Biggest takeaways from Wisconsin Badgers' 92-71 blowout over Michigan State
Published on Saturday, 14 February 2026 at 7:24 pm

Madison, WI — The Kohl Center has hosted its share of statement wins, but few have resonated as loudly as Wisconsin’s 92-71 demolition of No. 10 Michigan State on Friday night. The Badgers buried 15 three-pointers, authored the largest margin of victory over an AP Top-10 opponent in program history, and served notice to every bubble team—and bracketologist—still mapping contingency plans for March.

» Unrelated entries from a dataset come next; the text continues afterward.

/-- CCO_MBX_OUT_D0–D7, site window offset 0x8000 + c * 0x1000 + 0x188 + 8 * i, i = 0–7 (04_cores.md). -/
def CCO_MBX_OUT_D.REG (site c i : Nat) : Nat := 0x1008188 + site * 0x10000 + c * 0x1000 + i * 0x8
def CCO_MBX_OUT_D.DATA (site c i : Nat) : Loc := ⟨CCO_MBX_OUT_D.REG site c i, 63, 0⟩

/-- CCO_MBX_OUT_POP, site window offset 0x8000 + c * 0x1000 + 0x1C8 (04_cores.md). -/
def CCO_MBX_OUT_POP.REG (site c : Nat) : Nat := 0x10081c8 + site * 0x10000 + c * 0x1000
def CCO_MBX_OUT_POP.POP (site c : Nat) : Loc := ⟨CCO_MBX_OUT_POP.REG site c, 0, 0⟩

/-! ## Registers of 05_sweeps.md -/

/-- HUB_PASS, BAR0 0x0000_0100 (05_sweeps.md). -/
def HUB_PASS.REG : Nat := 0x100
def HUB_PASS.SWEEP : Loc := ⟨HUB_PASS.REG, 63, 48⟩
def HUB_PASS.TEMPLATE : Loc := ⟨HUB_PASS.REG, 47, 32⟩
def HUB_PASS.LAST_CODE : Loc := ⟨HUB_PASS.REG, 31, 16⟩
def HUB_PASS.SQ : Loc := ⟨HUB_PASS.REG, 5, 4⟩
def HUB_PASS.STATE : Loc := ⟨HUB_PASS.REG, 3, 0⟩

/-- SQ_CTRL, BAR2 0x0000 + q * 0x1000 (05_sweeps.md). -/
def SQ_CTRL.REG (q : Nat) : Nat := 0x4000000 + q * 0x1000
def SQ_CTRL.CQ_LOG2 (q : Nat) : Loc := ⟨SQ_CTRL.REG q, 12, 8⟩
def SQ_CTRL.FLUSH (q : Nat) : Loc := ⟨SQ_CTRL.REG q, 3, 3⟩
def SQ_CTRL.ABORT (q : Nat) : Loc := ⟨SQ_CTRL.REG q, 2, 2⟩
def SQ_CTRL.HALT_ON_FAULT (q : Nat) : Loc := ⟨SQ_CTRL.REG q, 1, 1⟩
def SQ_CTRL.ENABLE (q : Nat) : Loc := ⟨SQ_CTRL.REG q, 0, 0⟩

/-- SQ_DB, BAR2 0x0008 + q * 0x1000 (05_sweeps.md). -/
def SQ_DB.REG (q : Nat) : Nat := 0x4000008 + q * 0x1000
def SQ_DB.TAIL (q : Nat) : Loc := ⟨SQ_DB.REG q, 15, 0⟩

/-- SQ_STATE, BAR2 0x0010 + q * 0x1000 (05_sweeps.md). -/
def SQ_STATE.REG (q : Nat) : Nat := 0x4000010 + q * 0x1000
def SQ_STATE.DONE (q : Nat) : Loc := ⟨SQ_STATE.REG q, 63, 32⟩
def SQ_STATE.STOPPED (q : Nat) : Loc := ⟨SQ_STATE.REG q, 16, 16⟩
def SQ_STATE.HEAD (q : Nat) : Loc := ⟨SQ_STATE.REG q, 9, 0⟩

/-- CQ_BASE, BAR2 0x0018 + q * 0x1000 (05_sweeps.md). -/
def CQ_BASE.REG (q : Nat) : Nat := 0x4000018 + q * 0x1000
def CQ_BASE.BASE (q : Nat) : Loc := ⟨CQ_BASE.REG q, 63, 12⟩

/-- CQ_PTR, BAR2 0x0020 + q * 0x1000 (05_sweeps.md). -/
def CQ_PTR.REG (q : Nat) : Nat := 0x4000020 + q * 0x1000
def CQ_PTR.TAIL (q : Nat) : Loc := ⟨CQ_PTR.REG q, 47, 32⟩
def CQ_PTR.HEAD (q : Nat) : Loc := ⟨CQ_PTR.REG q, 15, 0⟩

/-- STR_LIST, site window offset 0x1000 (05_sweeps.md). -/
def STR_LIST.REG (site : Nat) : Nat := 0x1001000 + site * 0x10000
def STR_LIST.SWEEP (site : Nat) : Loc := ⟨STR_LIST.REG site, 63, 48⟩
def STR_LIST.COUNT (site : Nat) : Loc := ⟨STR_LIST.REG site, 40, 32⟩
def STR_LIST.ADDR (site : Nat) : Loc := ⟨STR_LIST.REG site, 31, 0⟩

/-- STR_STATUS, site window offset 0x1008 (05_sweeps.md). -/
def STR_STATUS.REG (site : Nat) : Nat := 0x1001008 + site * 0x10000
def STR_STATUS.EVENTS (site : Nat) : Loc := ⟨STR_STATUS.REG site, 63, 32⟩
def STR_STATUS.ADMITTED (site : Nat) : Loc := ⟨STR_STATUS.REG site, 31, 24⟩
def STR_STATUS.HALTED (site : Nat) : Loc := ⟨STR_STATUS.REG site, 23, 20⟩
def STR_STATUS.FULL (site : Nat) : Loc := ⟨STR_STATUS.REG site, 17, 17⟩
def STR_STATUS.ADMITTING (site : Nat) : Loc := ⟨STR_STATUS.REG site, 16, 16⟩
def STR_STATUS.SWEEP (site : Nat) : Loc := ⟨STR_STATUS.REG site, 15, 0⟩

/-- STR_ERR, site window offset 0x1010 (05_sweeps.md). -/
def STR_ERR.REG (site : Nat) : Nat := 0x1001010 + site * 0x10000
def STR_ERR.CODE (site : Nat) : Loc := ⟨STR_ERR.REG site, 63, 48⟩
def STR_ERR.INDEX (site : Nat) : Loc := ⟨STR_ERR.REG site, 47, 40⟩
def STR_ERR.VALID (site : Nat) : Loc := ⟨STR_ERR.REG site, 0, 0⟩
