/-- Packets that waited leave as acknowledgements make room. -/
def State.cndAdmit (c st : Nat) : Nat → State → State
  | 0, s => s
  | n + 1, s =>
    let x := s.conduit c
    let t := x.txs st
    match t.backlog with
    | [] => s
    | p :: rest =>
      if t.unacked.length ≥ 256 then s
      else State.cndAdmit c st n ((s.setConduit c (x.setTx st { t with backlog := rest, unacked := t.unacked ++ [p] })).cndTransmit c p)

/-- Every unacknowledged packet of a stream again, counted in RETX. -/
def State.cndResend (s : State) (c st : Nat) : State :=
  let t := (s.conduit c).txs st
  t.unacked.foldl (fun s p => (s.addSat (GAL_CND_STATE.RETX c) 1).cndTransmit c p) s

/-- The last PSN that an ACK of a stream may name: of the request stream, up to the first PUT whose writes are not all acknowledged
(R342). -/
def Conduit.ackable (x : Conduit) (st : Nat) : Nat :=
  let e := (x.rxs st).expect
  let waits := if st = 0 then (x.ops.filter (fun o => o.kind == 0)).map (fun o => o.psn) else []
  let back := maxNat (waits.map (fun q => (e + 2 ^ 24 - q) % 2 ^ 24))
  (e + 2 ^ 24 - back + 2 ^ 24 - 1) % 2 ^ 24

/-- Send an ACK of a stream (R336): its STREAM names the stream that it acknowledges (log entry 9). -/
def State.cndAck (s : State) (c st status ref : Nat) : State :=
  let x := s.conduit c
  let s := s.setConduit c (x.setRx st { x.rxs st with since := 0 })
  s.cndTransmit c { s.cndPacket c 3 st with apsn := x.ackable st, status := status, ref := ref }

/-- The receiver acknowledges at least every eight accepted packets (R336). -/
def State.cndAckEvery (s : State) (c st : Nat) : State :=
  if ((s.conduit c).rxs st).since ≥ 8 then s.cndAck c st 0 0 else s

/-! ## Answers on the mesh -/

/-- Answer a mesh READ. -/
def State.answerRead (s : State) (node : Nat) (a : MeshAsk) (data : List Nat) (poison : Bool) : State :=
  let len := (a.bytes + 127) / 128
  s.inject { dst := a.src, src := node, type := 8, len := len, bytes := a.bytes, tag := a.tag, ppa := a.ppa, data := data,
             poison := if poison then 2 ^ len - 1 else 0 }

/-- Answer a mesh WRITE. -/
def State.answerWrite (s : State) (node : Nat) (a : MeshAsk) (poison : Bool) : State :=
  s.inject { dst := a.src, src := node, type := 9, len := 1, bytes := a.bytes, tag := a.tag, ppa := a.ppa, poison := b2n poison }

/-! ## Collective slots: registers -/

def collKey (e t : Nat) : Nat := e * 64 + t
def State.coll (s : State) (e t : Nat) : Coll := lookD {} s.colls (collKey e t)

/-- PENDING of a slot follows its records. -/
def State.setColl (s : State) (e t : Nat) (x : Coll) : State :=
  ({ s with colls := putKey s.colls (collKey e t) x }).put (GAL_COLL_W3.PENDING e t) (sat 32 (x.recs.length + x.early.length))

def State.collActive (s : State) (e t : Nat) : Bool := s.get (GAL_COLL_W3.STATE e t) == 1

/-- The conduits of a slot: UP and the children. -/
def State.slotPeers (s : State) (e t : Nat) : Bool × Nat × Nat × Nat × Nat :=
  let w := (s.reg (GAL_COLL_W1.REG e t)).toNat
  (bit w 63, bits w 62 59, bits w 58 50, bits w 49 41, bits w 40 24)

/-- A slot names a conduit. -/
def State.slotNames (s : State) (e t c : Nat) : Bool :=
  match s.slotPeers e t with
  | (proot, nch, cbase, up, _) => (!proot && up == c) || (decide (cbase ≤ c) && decide (c < cbase + nch))

/-- The slots that are ACTIVE, as edge die and number: among those that a write has enabled. -/
def State.activeSlots (s : State) : List (Nat × Nat) :=
  (s.colls.map (fun p => (p.1 / 64, p.1 % 64))).filter (fun p => s.collActive p.1 p.2)

/-- A slot is SUSPENDED and drops its partials (R351). -/
def State.suspendSlot (s : State) (e t : Nat) : State := (s.setColl e t {}).put (GAL_COLL_W3.STATE e t) 2

/-! ## The end of a conduit (R339, R350) -/

/-- Every mesh request that a conduit holds is answered poisoned; a pass that runs is discarded where one was (R339). -/
def State.cndRelease (s : State) (c : Nat) : State :=
  let x := s.conduit c
  let node := edgeNode (cndEdge s c)
  let writes := x.puts.flatMap (·.2) ++ (match x.merge with | some m => m.asks | none => [])
  let s := writes.foldl (fun s a => s.answerWrite node a true) s
  let s := x.gets.foldl (fun s g => s.tick.answerRead node g.2 (s.freeBytes g.2.bytes) true) s
  let s := if s.flag (GAL_CND_SCTL.BUSY c) then (s.put (GAL_CND_SCTL.BUSY c) 0).put (GAL_CND_SCTL.STATUS c) 0x20 else s
  let s := s.setConduit c { heard := x.heard }
  if writes.isEmpty && x.gets.isEmpty then s else s.discardPass 0x0610

/-- A conduit named by an ACTIVE slot that fails or closes during a pass aborts it (R350). -/
def State.cndCollective (s : State) (c : Nat) : State :=
  let e := cndEdge s c
  if s.pass.running && (below 64).any (fun t => s.collActive e t && s.slotNames e t c) then s.abortPass 0x0610 0xFF else s

/-- A conduit becomes CLOSED (0) or FAILED (4). -/
def State.cndEnd (s : State) (c st : Nat) : State :=
  let s := (s.put (GAL_CND_STATE.STATE c) st).cndRelease c
  let s := if st = 4 then s.raiseCnd c 0x0610 0 else s
  s.cndCollective c

/-- A conduit that is CLOSING sends its CLOSE once every stream is acknowledged (Table 9.9). -/
def State.cndClosing (s : State) (c : Nat) : State :=
  let x := s.conduit c
  if s.cndState c = 3 ∧ x.tx.all (fun t => t.unacked.isEmpty && t.backlog.isEmpty) then (s.cndSend c (s.cndPacket c 2 0)).1 else s

/-- OPEN requests of GAL_CND_CFG take effect (Table 9.9, R333). -/
def State.cndRequest (s : State) (c : Nat) : State :=
  let st := s.cndState c
  if s.flag (GAL_CND_CFG.OPEN c) then
    if st = 0 then
      if s.cndUsable c then (s.setConduit c { heard := s.isobar }).put (GAL_CND_STATE.STATE c) 1
      else s.put (GAL_CND_STATE.LAST_CODE c) 0x0612
    else s
  else if st = 1 ∨ st = 4 then s.put (GAL_CND_STATE.STATE c) 0
  else if st = 2 then (s.put (GAL_CND_STATE.STATE c) 3).cndClosing c
  else s

/-! ## Link states (R327 to R332) -/

/-- The conduits of an edge die. -/
def State.cndsOf (s : State) (e : Nat) : List Nat := (s.conduits.map (·.1)).filter (fun c => cndEdge s c == e && s.cndState c != 0)

/-- Conduits of the link's edge die take the lowest link that is UP, and send every unacknowledged packet again there (R338). -/
def State.cndsMove (s : State) (l : Nat) : State :=
  (s.cndsOf (l / 4)).foldl (fun s c =>
    if s.cndState c = 2 ∨ s.cndState c = 3 then (below 3).foldl (fun s st => s.cndResend c st) s else s) s

/-- A link that leaves UP (R327, R338). -/
def State.leaveUp (s : State) (l st : Nat) : State :=
  if s.linkSt l = 6 then
    let x := s.link l
    let s := (s.setLinkSt l st).setLink l { fails := x.fails, fullFails := x.fullFails, rate := x.rate, misSecond := x.misSecond }
    let s := (s.addSat (GAL_LLERR.DOWNS l) 1).raiseLink l 0x0603
    s.cndsMove l
  else s.setLinkSt l st

/-- A failed attempt or a DOWN counts against the link (R331). -/
def State.linkAgainst (s : State) (l : Nat) : State :=
  let x := s.link l
  let s := s.setLink l { x with fails := x.fails + 1, fullFails := if x.rate = 1 then x.fullFails + 1 else x.fullFails }
  s.putSat (GAL_LSTATUS.FAILS l) (x.fails + 1)

/-- The next attempt: PMA at full rate, or at the fallback rate after three failures in a row at full rate (R322, R331). -/
def State.linkPma (s : State) (l : Nat) : State :=
  let x := s.link l
  let rate := if 3 ≤ x.fullFails ∧ s.flag (GAL_LCTRL.FALLBACK_EN l) then 2 else 1
  (((s.setLink l { x with rate := rate }).setLinkSt l 2).put (GAL_LSTATUS.RATE l) rate).put (GAL_LCTRL.RETRAIN l) 0

/-- FAILED after eight in a row, else the next attempt (R331). -/
def State.linkRetry (s : State) (l : Nat) : State :=
  if (s.link l).fails ≥ 8 then ((s.setLinkSt l 8).put (GAL_LSTATUS.RATE l) 0).raiseLink l 0x0601 else s.linkPma l

/-- A failed training attempt. -/
def State.linkFailed (s : State) (l : Nat) : State := (s.linkAgainst l).linkRetry l

/-- A link goes DOWN from UP. -/
def State.linkDown (s : State) (l : Nat) : State := if s.linkSt l = 6 then (s.leaveUp l 7).linkAgainst l else s

/-- A link that reaches UP (R331): the counts clear, both directions start anew, and the conduits without a link use it. -/
def State.linkReady (s : State) (l : Nat) (f : ParamFlit) : State :=
  let x := s.link l
  let idle := (s.cndsOf (l / 4)).filter (fun c => (s.cndLink c).isNone && bit (s.get (GAL_CND_CFG.LINKS c)) (l % 4))
  let s := s.setLink l { rate := x.rate, credit := f.credits, credMax := f.credits, misSecond := x.misSecond }
  let s := (s.setLinkSt l 6).put (GAL_LSTATUS.FAILS l) 0
  let s := if x.rate = 2 then s.raiseLink l 0x0602 else s
  idle.foldl (fun s c => if s.cndState c = 2 ∨ s.cndState c = 3 then (below 3).foldl (fun s st => s.cndResend c st) s else s) s

/-- The module lets its links train (R327, R355). -/
def State.moduleLets (s : State) (k : Nat) : Bool :=
  s.get (LEN_STATE.STATE k) == 3 || (s.get (LEN_STATE.STATE k) == 4 && s.flag (LEN_CTRL.ALLOW_UNAUTH k))

/-- A link in WAIT_MODULE goes on where its module and the panel ID let it (R327, GAL_PANEL.ID). -/
def State.linkGo (s : State) (l : Nat) : State :=
  if s.linkSt l = 1 ∧ s.moduleLets (l / 8) ∧ ¬ badPanel s.panelId ∧ s.edgeIn (l / 4) then s.linkPma l else s

/-- The panel is in WARM or SERVING, where links run (R332). -/
def State.linksRun (s : State) : Bool := s.get RST_STATUS.PSTATE == 3 || s.get RST_STATUS.PSTATE == 4

/-- A link with EN = 1 starts from WAIT_MODULE, where links run. -/
def State.linkStart (s : State) (l : Nat) : State :=
  if s.linksRun then
    let x := s.link l
    ((s.setLink l { misSecond := x.misSecond }).setLinkSt l 1).linkGo l
  else s

/-- On the way to RETAINED or lower (R332): every open conduit closes, then every link is DISABLED, EN as written. -/
def State.galeStop (s : State) : State :=
  let s := (s.conduits.map (·.1)).foldl (fun s c =>
    if s.cndState c = 0 then s
    else
      let s := if s.cndState c = 2 then (s.put (GAL_CND_STATE.STATE c) 3).cndClosing c else s
      s.cndEnd c 0) s
  (s.gale.map (·.1)).foldl (fun s l =>
    if s.linkSt l = 9 ∨ s.linkSt l = 0 then s else (s.leaveUp l 0).put (GAL_LSTATUS.RATE l) 0) s

/-- On the return to WARM (R332): links with EN = 1 from WAIT_MODULE, conduits with OPEN = 1 from OPENING. -/
def State.galeStart (s : State) : State :=
  let s := (below 96).foldl (fun s l => if s.flag (GAL_LCTRL.EN l) ∧ s.linkSt l = 0 then s.linkStart l else s) s
  (s.conduits.map (·.1)).foldl (fun s c => if s.flag (GAL_CND_CFG.OPEN c) ∧ s.cndState c = 0 then s.cndRequest c else s) s

/-! ## Receiving (R335, R336) -/

/-- A dropped packet (R335): counted at the conduit or the link, and 0x0607 at most once a second a link. -/
def State.misdirected (s : State) (l dcnd : Nat) (usable : Bool) : State :=
  let s := if usable then s.addSat (GAL_CND_STATE.DROPS dcnd) 1 else s.addSat (GAL_LLERR.MISROUTED l) 1
  let x := s.link l
  if x.misSecond = some (s.isobar / second) then s
  else (s.setLink l { x with misSecond := some (s.isobar / second) }).raiseLink l 0x0607

/-- LEN keeps Table 9.7. -/
def packetLenOk (p : GalePacket) : Bool :=
  match p.type with
  | 1 | 2 | 3 | 0xA => p.len == 0
  | 4 => decide (1 ≤ p.len) && decide (p.len ≤ 4096)
  | 5 => decide (1 ≤ p.len) && decide (p.len ≤ 4096)
  | 6 => decide (p.len ≤ 4096)
  | 7 => decide (1 ≤ p.len) && decide (p.len ≤ 4080)
  | 8 | 9 => p.len == 1024 * (bits p.offset 24 23 + 1)
  | _ => false

/-- The types that carry a PSN (Table 9.7). -/
def sequencedType (t : Nat) : Bool := t == 2 || decide (4 ≤ t) && decide (t ≤ 9)

/-- A packet arrives at a link: the conduit that takes it, where R335 does not drop it. Anything received keeps the conduit alive. -/
def State.receive (s : State) (l : Nat) (p : GalePacket) : State × Option Nat :=
  let c := p.dcnd
  let usable := cndEdge s c == l / 4 && s.cndUsable c
  if s.linkSt l ≠ 6 then (s, none)
  else if p.dpanel ≠ s.panelId ∨ ¬ usable ∨ s.get (GAL_CND_CFG.PEER_PANEL c) ≠ p.spanel ∨ ¬ packetLenOk p then (s.misdirected l c usable, none)
  else
    let s := s.setConduit c { s.conduit c with heard := s.isobar }
    match s.cndState c with
    | 0 => (if sequencedType p.type then s.cndTransmit c { s.cndPacket c 3 p.stream with status := 0x20, ref := p.psn, apsn := (p.psn + 2 ^ 24 - 1) % 2 ^ 24 } else s, none)
    | 4 => (s, none)
    | _ => (s, some c)

/-- A sequenced packet is taken only as the next of its stream; a duplicate is answered with an ACK, a packet beyond it once with a NAK
(R336). -/
def State.inOrder (s : State) (c : Nat) (p : GalePacket) : State × Bool :=
  let x := s.conduit c
  let r := x.rxs p.stream
  let d := (p.psn + 2 ^ 24 - r.expect) % 2 ^ 24
  if d = 0 then (s, true)
  else if d < 2 ^ 23 then
    if r.nakked then (s, false) else ((s.setConduit c (x.setRx p.stream { r with nakked := true })).cndAck c p.stream 1 0, false)
  else (s.cndAck c p.stream 0 0, false)

/-- The packet is accepted. -/
def State.accept (s : State) (c : Nat) (p : GalePacket) : State :=
  let x := s.conduit c
  let r := x.rxs p.stream
  s.setConduit c (x.setRx p.stream { expect := (r.expect + 1) % 2 ^ 24, nakked := false, since := r.since + 1 })

/-! ## Operations of a conduit on the mesh (R341 to R344) -/

/-- Write bytes of an edge die at a PPA as mesh WRITEs of one 1 KiB block each; the answer counts them. -/
def State.edgeWrite (s : State) (e : Nat) (use : ReqUse) (p : Nat) (data : List Nat) (poison : Bool) : State × Nat :=
  let ps := pieces p data.length
  (ps.foldl (fun s q => (s.issue (edgeNode e) use (ppaNode q.1) true q.1 q.2 ((data.drop (q.1 - p)).take q.2) poison none none).1) s, ps.length)

/-- Read bytes for an edge die at a PPA as mesh READs. -/
def State.edgeRead (s : State) (e : Nat) (use : ReqUse) (p n : Nat) : State × Nat :=
  let ps := pieces p n
  (ps.foldl (fun s q => (s.issue (edgeNode e) use (ppaNode q.1) false q.1 q.2 [] false none none).1) s, ps.length)

/-- Begin an operation of a conduit. -/
def State.cndOp (s : State) (c : Nat) (o : CndOp) : State :=
  let x := s.conduit c
  s.setConduit c { x with ops := x.ops ++ [{ o with key := x.nextKey }], nextKey := x.nextKey + 1 }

1. A flammable offense can end games early
Wisconsin’s first five triples came from four different players, turning a sold-out arena into a tinderbox. Nick Boyd’s highlight-reel crossover and baseline three—yes, the one that sent Jordan Scott sprawling—capped a 13-point burst across six possessions and stretched the lead to 18. The Spartans never sliced it below 10 again, and even a late 4-for-15 lull couldn’t drag the Badgers below 1.438 points per possession. KenPom logged the output as the sixth-most efficient performance against Michigan State in the metric’s history.
2. Boyd is the ignition, not the entire engine
Boyd’s career-high 29 points drew the headlines, yet the symmetry of the box score told the truer tale. John Blackwell added 24, Nolan Winter posted a 10-point, 11-rebound double-double, and Braeden Carrington’s rare rim attack kept defenders guessing. “When we’re sharing the ball like that, that’s Wisconsin basketball,” Blackwell said. Four Badgers finished with at least two assists; five recorded a three.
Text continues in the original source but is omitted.